Er bleef een heel lang moment stilte. Uiteindelijk kon ik er niet meer tegen en zei: 'Weet je al wat je gaat doen in de Spelen? Als ze beginnen?' mijn stem klonk wanhopiger dan ik in gedachten had. Jason keek me een tijdje aan in de ogen en dacht na over mijn vraag, die bij hem dus erg moeilijk overkwam.

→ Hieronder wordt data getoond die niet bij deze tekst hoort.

-- ==== Sys2Proof/Machine/Bands.lean ====
section
/-! DEFINITION. Bands and the write stream: opening a band, placing slots in stripes, parity, word-line
programs, closing with a summary, verification and its map updates, failed programs and erases,
retirement (R202, R204, R212, R237, R249 to R258, R277, R279, R288 to R292, R302). -/

namespace Sys2Proof.Machine

/-! ### Wear and retirement (R286 to R292) -/

/-- Recompute the wear stage; a change raises GEVENT.WEAR. -/
def wearCheck (s : State) : State :=
  let w := wearStageNow s
  if w = s.care.wearStage then s else event (s.updCare fun c => { c with wearStage := w }) 5 0xFF

/-- Retire a block with a cause (R288); a cause 3 is an early retirement (R292). -/
def retireBlock (s : State) (die block cause : Nat) : State :=
  let i := blockIdx die block
  let b := getBlock s i
  let s1 := modBlock s i fun b => { b with st := .retired, rcause := cause, candidate := false, candNew := false }
  wearCheck (s1.updCare fun c =>
    { c with retired := min (c.retired + 1) (2 ^ 25 - 1)
             earlyRetired := if cause = 3 then min (c.earlyRetired + 1) (2 ^ 25 - 1) else c.earlyRetired
             passRetired := if cause = 3 then c.passRetired + 1 else c.passRetired
             retireLog := ({ beat := s.beat, die := die, block := block, cause := cause, pe := b.pe } :: c.retireLog).take 65536 })

/-- Count a failure the block reported. -/
def countPfail (s : State) (die block : Nat) : State :=
  modBlock s (blockIdx die block) fun b => { b with pfails := min (b.pfails + 1) 65535 }

/-! ### Opening a band (R249, R256, R277, R371) -/

/-- Erased blocks of the pool on usable dies of an oct, in record order, whose carrier profile permits a
cell mode: PE, die, block. -/
def poolBlocks (s : State) (k : Nat) (m : CellMode) : List (Nat × Nat × Nat) :=
  if pagesOf s k m = 0 then [] else
  (s.care.blocks.filter fun b => b.2.st == .erased && !b.2.system && !b.2.rawTouched && dieOct (b.1 / 8192) == k && dieUsable s (b.1 / 8192)).map
    fun b => (b.2.pe, b.1 / 8192, b.1 % 8192)

/-- The block a new band draws in an oct: the lowest PE, or the highest for a COLD band (R277). -/
def pickBlock (s : State) (k : Nat) (m : CellMode) (cold : Bool) : Option (Nat × Nat) :=
  (((poolBlocks s k m).foldl (fun (acc : Option (Nat × Nat × Nat)) b => match acc with
    | none => some b
    | some a => if (if cold then a.1 < b.1 else b.1 < a.1) then some b else some a) none).map Prod.snd)

/-- Whether a new band for a side may lie in an oct: LIVE, and of that side when sided (R371). -/
def octForSide (s : State) (sideB : Bool) (k : Nat) : Bool :=
  (getOct s k).st == .live && (!sided s || octSideB s k == sideB)

/-- The octs a band of a profile can use for a side. -/
def bandOcts (s : State) (profile : Nat) (cold sideB : Bool) : List Nat :=
  (List.range 16).filter fun k => decide (bits (mediaProfile s profile) 1 0 ≤ 2) && octForSide s sideB k && (pickBlock s k (mpCell s profile) cold).isSome

/-- Whether a band of a profile can open for a side (R256). -/
def canOpen (s : State) (profile : Nat) (cold sideB : Bool) : Bool := decide (4 ≤ (bandOcts s profile cold sideB).length)

/-- Pages of a band's blocks: the least of its columns. -/
def bandPages (s : State) (b : Band) : Nat :=
  match b.columns with
  | [] => 0
  | c :: cs => cs.foldl (fun m d => min m (pagesOf s (dieOct d.1) b.cell)) (pagesOf s (dieOct c.1) b.cell)

/-- Parity columns of a band. -/
def Band.pcols (b : Band) : Nat := bandPmode b.bandId

/-- Width of a band. -/
def Band.width (b : Band) : Nat := bandWidth b.bandId

/-- Stripes of a band that hold data: the summary's stripes follow them (R212). -/
def dataStripes (s : State) (b : Band) : Nat := bandPages s b - summaryStripes b.width b.pcols (bandPages s b)

/-- A band with nothing in it. -/
def Band.new : Band :=
  { serial := 0, bandId := 0, st := .opened, profile := 0, system := false, refresh := false, failed := false, dark := false, cold := false,
    wl := false, lowSeq := 0, closeBeat := 0, valid := 0, capacity := 0, ageClose := 0, columns := [], cell := .slc, nextPage := 0,
    summary := false, acc := none }

/-- CAPACITY of a band: data slots, summary slots excluded; a system band has no summary (R212, R266). -/
def capacityOf (s : State) (b : Band) : Nat :=
  if b.system then 4 * (b.width - b.pcols) * bandPages s b else bandCapacity b.width b.pcols (bandPages s b)

/-- Open a band on given columns: the lowest free serial, its blocks BANDED, a BAND_OPEN record. None with fewer than four
columns (R249, R256). -/
def startBand (s : State) (b0 : Band) (cols : List (Nat × Nat)) (pmode : Nat) : Option (Nat × State) :=
  if cols.length < 4 then none
  else match lowest (fun k => (getBand s k).isNone) 0 (s.media.bands.length + 1) with
  | none => none
  | some serial =>
    let b1 := { b0 with serial := serial, bandId := mkBandId serial cols.length pmode, columns := cols }
    let b := { b1 with capacity := capacityOf s b1 }
    let s1 := s.updMedia fun x => { x with bands := insertBy Band.serial b x.bands }
    let s2 := cols.foldl (fun s c => modBlock s (blockIdx c.1 c.2) fun k =>
      { k with st := .banded, bandId := b.bandId, lastCell := b.cell, peSlc := if b.cell = .slc then k.peSlc + 1 else k.peSlc, system := b.system }) s1
    some (serial, journalPlain s2 .bandOpen 0 0 0 b.bandId.toNat 0)

/-- Open a data band: one block of each of W octs in rising order. Only the Cullet takes blocks below CARE_FREE_MIN (R272). -/
def openBand (s : State) (profile : Nat) (cold sideB : Bool) : Option (Nat × State) :=
  let m := mpCell s profile
  let octs := (bandOcts s profile cold sideB).take (mpWidth s profile)
  if !cold && decide (erasedPool s < freeMin s + octs.length) then none
  else startBand s { Band.new with profile := profile, cold := cold, cell := m } (octs.filterMap fun k => pickBlock s k m cold) (mpPar s profile)

/-- Whether the system pool may draw n more blocks: of its own B_sys, or of what the erased pool holds above CARE_FREE_MIN (R270, R272). -/
def sysMayDraw (s : State) (n : Nat) : Bool := decide (systemBlocks s + n ≤ s.care.sysBlocks) || decide (freeMin s + n ≤ erasedPool s)

/-! ### Stripes (R250 to R254) -/

/-- The PSA of slot i of column c of stripe p of a band. -/
def stripePsa (b : Band) (p c i : Nat) : Nat :=
  let d := nth b.columns c (0, 0)
  mkPsa d.1 d.2 p i

/-- Whether a place holds no slot. -/
def placeFree (s : State) (psa : Nat) : Bool := (Assoc.get s.media.slots psa).isNone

Precies of hij een moeilijke rekensom moest berekenen.

'Voor het grootste deel heb ik er nog niet over nagedacht, maar, ik ben wel niet van plan of mijn beste vrienden te doden.'

Zijn antwoord klonk me niet vreemd in de oren. Net gelijk ik. 'Ben je dan van plan om niemand te vermoorden?', vroeg ik. 'Nee hoor, dat doe ik zeker wel, als het echt nodig komt.' Jason trok zijn wenkbrauwen op 'Ik vind het gewoon niet heerlijk. Ik denk niet dat Centraal het leuk zou vinden als zij erin worden gestopt en hun dierbaren zouden moeten vermoorden, of zelf sterven. Terwijl wij dan entousiast op de schermen zitten te kijken en als onze favoriet het overleeft dolgelukkig beginnen te juichen.'

Jason's woorden waren mooi en juist. Meer kon ik er niet echt over vertellen. Hij had gelijk. Wat als we nu eens wisselen van rollen? Dat zou president White niet zo leuk vinden! Ik begon duidelijk te knikken, zodat hij het zeker zach in het donker. Ik merkte dat Jason zenuwachtig slikte. ik wist niet precies waarom, maar er waren wel redenen genoeg.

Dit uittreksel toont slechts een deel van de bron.